Tucked away in an unassuming street within hailing-distance of Waterloo Station is the 1901 Arts Club, an intimate and elegant venue dedicated to the pursuit of rare and curious pleasures. That at least is the impression from my first visit, in the estimable company of Morton Feldman and Karlheinz Stockhausen, two composers with whom it is always interesting to spend time musing on their conception of time and space, sound and colour, movement and stasis. On such occasions it is essential to have on hand artists who can light up the conversation with insightful, incisive performances; in this instance that was provided by Jonathan Powell (piano), Sophie Dunér (voice) and Leora Cohen (violin).

For Feldman, the centenary of whose birth is being marked this year, time within musical space is primordial, unconcerned with wars, revolutions or the fluctuating price of cheese. Some of his pieces take forever to perform; others will seduce you without a moment’s notice – which is how this soirée began, with Dunér’s dreamy intonation of Only, a solo strophic setting of one of Rilke’s Sonnets to Orpheus. Her voicing resembled that of a cor anglais shorn of its nasal quality but still sounding sonorous. In the wonderland world of Stockhausen time is governed by the rules of Lewis Carroll where anything can, and does, happen – also without notice. A case in point is Klavierstück V, which is one of the markers of his retreat from the idealist aesthetics of total serialism, in favour of an exercise in heightened expressiveness driven by fluctuating tempi and, horror of horrors, recognisable repetition. Powell’s reading was full of excitement and playfulness; his articulation of the decorative patina of melismas with which the piece is encrusted brought to mind the refinement of Baroque ornamentation.
The centre-piece of the evening was a terrific performance of Tierkreis, Stockhausen’s extraordinary rendering of the signs of the Zodiac into musical emblems, written originally for six percussionists and musical boxes.
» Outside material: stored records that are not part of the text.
-- ==== Sys2Proof/Laws/State.lean ====
section
/-!
SUPPORT. One lemma for each field of State and each shared update.
-/
namespace Sys2Proof.Machine

/-! ### accept -/

@[simp] theorem State.accept_state (s : State) : (s.accept).state = s.state := rfl
@[simp] theorem State.accept_lphase (s : State) : (s.accept).lphase = s.lphase := rfl
@[simp] theorem State.accept_mw (s : State) : (s.accept).mw = s.mw := rfl
@[simp] theorem State.accept_mw_cnt (s : State) : (s.accept).mw_cnt = s.mw_cnt := rfl
@[simp] theorem State.accept_hdr_cnt (s : State) : (s.accept).hdr_cnt = s.hdr_cnt := rfl
@[simp] theorem State.accept_hdr_hi (s : State) : (s.accept).hdr_hi = s.hdr_hi := rfl
@[simp] theorem State.accept_hdr_lo (s : State) : (s.accept).hdr_lo = s.hdr_lo := rfl
@[simp] theorem State.accept_plen (s : State) : (s.accept).plen = s.plen := rfl
@[simp] theorem State.accept_cursor (s : State) : (s.accept).cursor = s.cursor := rfl
@[simp] theorem State.accept_didx (s : State) : (s.accept).didx = s.didx := rfl
@[simp] theorem State.accept_latch_cnt (s : State) : (s.accept).latch_cnt = s.latch_cnt := rfl
@[simp] theorem State.accept_tick_cnt (s : State) : (s.accept).tick_cnt = s.tick_cnt := rfl
@[simp] theorem State.accept_idle_cnt (s : State) : (s.accept).idle_cnt = s.idle_cnt := rfl
@[simp] theorem State.accept_buf (s : State) : (s.accept).buf = s.buf := rfl
@[simp] theorem State.accept_cfg (s : State) : (s.accept).cfg = s.cfg := rfl
@[simp] theorem State.accept_feed (s : State) : (s.accept).feed = s.feed := rfl
@[simp] theorem State.accept_cycle (s : State) : (s.accept).cycle = s.cycle := rfl
@[simp] theorem State.accept_accepted (s : State) : (s.accept).accepted = (s.cycle, s.port.inData) :: s.accepted := rfl
@[simp] theorem State.accept_emitted (s : State) : (s.accept).emitted = s.emitted := rfl
@[simp] theorem State.accept_raised (s : State) : (s.accept).raised = s.raised := rfl

/-! ### emit -/

@[simp] theorem State.emit_state (s : State) (b : Byte) : (s.emit b).state = s.state := rfl
@[simp] theorem State.emit_lphase (s : State) (b : Byte) : (s.emit b).lphase = s.lphase := rfl
@[simp] theorem State.emit_mw (s : State) (b : Byte) : (s.emit b).mw = s.mw := rfl
@[simp] theorem State.emit_mw_cnt (s : State) (b : Byte) : (s.emit b).mw_cnt = s.mw_cnt := rfl
@[simp] theorem State.emit_hdr_cnt (s : State) (b : Byte) : (s.emit b).hdr_cnt = s.hdr_cnt := rfl
@[simp] theorem State.emit_hdr_hi (s : State) (b : Byte) : (s.emit b).hdr_hi = s.hdr_hi := rfl
@[simp] theorem State.emit_hdr_lo (s : State) (b : Byte) : (s.emit b).hdr_lo = s.hdr_lo := rfl
@[simp] theorem State.emit_plen (s : State) (b : Byte) : (s.emit b).plen = s.plen := rfl
@[simp] theorem State.emit_cursor (s : State) (b : Byte) : (s.emit b).cursor = s.cursor := rfl
@[simp] theorem State.emit_didx (s : State) (b : Byte) : (s.emit b).didx = s.didx := rfl
@[simp] theorem State.emit_latch_cnt (s : State) (b : Byte) : (s.emit b).latch_cnt = s.latch_cnt := rfl
@[simp] theorem State.emit_tick_cnt (s : State) (b : Byte) : (s.emit b).tick_cnt = s.tick_cnt := rfl
@[simp] theorem State.emit_idle_cnt (s : State) (b : Byte) : (s.emit b).idle_cnt = s.idle_cnt := rfl
@[simp] theorem State.emit_buf (s : State) (b : Byte) : (s.emit b).buf = s.buf := rfl
@[simp] theorem State.emit_cfg (s : State) (b : Byte) : (s.emit b).cfg = s.cfg := rfl
@[simp] theorem State.emit_feed (s : State) (b : Byte) : (s.emit b).feed = s.feed := rfl
@[simp] theorem State.emit_cycle (s : State) (b : Byte) : (s.emit b).cycle = s.cycle := rfl
@[simp] theorem State.emit_accepted (s : State) (b : Byte) : (s.emit b).accepted = s.accepted := rfl
@[simp] theorem State.emit_emitted (s : State) (b : Byte) : (s.emit b).emitted = (s.cycle, b) :: s.emitted := rfl
@[simp] theorem State.emit_raised (s : State) (b : Byte) : (s.emit b).raised = s.raised := rfl
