-- ==== Sys2Proof/Laws/Step.lean ====
section
/-!
SUPPORT. What a step can do: it is the meaning of the operation that `rowFor` names, followed by the clock edge.
-/
namespace Sys2Proof.Machine

/-- A meaning does not look at the unread bits of its operation. -/
theorem exec_rowFor (s : State) (u v : Sel) : exec ((rowFor s).make u) s = exec ((rowFor s).make v) s := by
  unfold rowFor
  repeat' split
  all_goals rfl

/-- The edge after a meaning's answer. -/
def edge : Host.Outcome State Fault Refusal → Host.Outcome State Fault Refusal
  | .next t => .next t.endCycle
  | .fault f => .fault f
  | .refused r => .refused r

/-- A step of a legal build performs the operation that the registers and ports name. -/
theorem step_legal {s : State} (h : s.cfg.legal = true) : step s = edge (exec ((rowFor s).make 0) s) := by
  simp only [step, h, if_true, State.fetchWord, decodeSel_sel]
  rw [exec_rowFor s _ 0]
  rfl

/-- If a step answers a next state, the build is legal and some operation, the one decoded from SEL, has given it. -/
theorem step_next {s t : State} (h : step s = .next t) :
    s.cfg.legal = true ∧
      ∃ i t', decodeSel s.fetchWord = some i ∧ exec i s = .next t' ∧ t = t'.endCycle := by
  unfold step at h
  split at h
  · rename_i hl
    refine ⟨hl, ?_⟩
    split at h
    · rename_i i hi
      split at h
      · rename_i t' ht
        exact ⟨i, t', hi, ht, (Host.Outcome.next.inj h).symm⟩
      · cases h
      · cases h
    · cases h
  · cases h

/-- A step of an illegal build is refused. -/
theorem step_illegal {s : State} (h : s.cfg.legal = false) : step s = .refused .illegalBuild := by
  simp [step, h]

end Sys2Proof.Machine
end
Dunér and Powell’s exposition was an edge-of-the-seat experience, the singer’s obvious facility with the weird contents of the piece fully on show. She had learnt it with the composer and so has lived a long with time with its Babel-inspired collection of polyglot vocalises. There are other versions of the piece floating in cyberspace but Dunér and Powell make a creditable case for theirs to be canonical.
Powell then performed two pieces which graphically illustrated the composers’ galaxy-wide concept of time in musical space. Feldman’s Palais di Mari, a plaintive evocation of the ruins a Babylonian royal palace, gently swayed and shimmered within its tightly-structured repetitions of pitch, rhythm and tempo. In stark contrast, Klavierstück IX exploded into the room with its notorious gesture of a single chord repeated 226 times. It is a pulsating gesture which, to be mischievous for a moment, might be thought of as an obscenity directed at the rigours of serialist orthodoxy. Powell played it at a fair lick so that the kaleidoscope of colours arising from the variations in attack lit up the room in the most glorious fashion. For the rest of the piece the sparks kept flickering, sometimes with menaces, but were never allowed to consume the gripping performance. It ended in much the same way as Ezra Pond left his first Canto, the two notes mouthing “so that”.
So that time passed. And then there was the coda, with Cohen joining Powell and Dunér to sing Voice, a delightfully gentle Webernesque poem that I’m sure Morty would have enjoyed.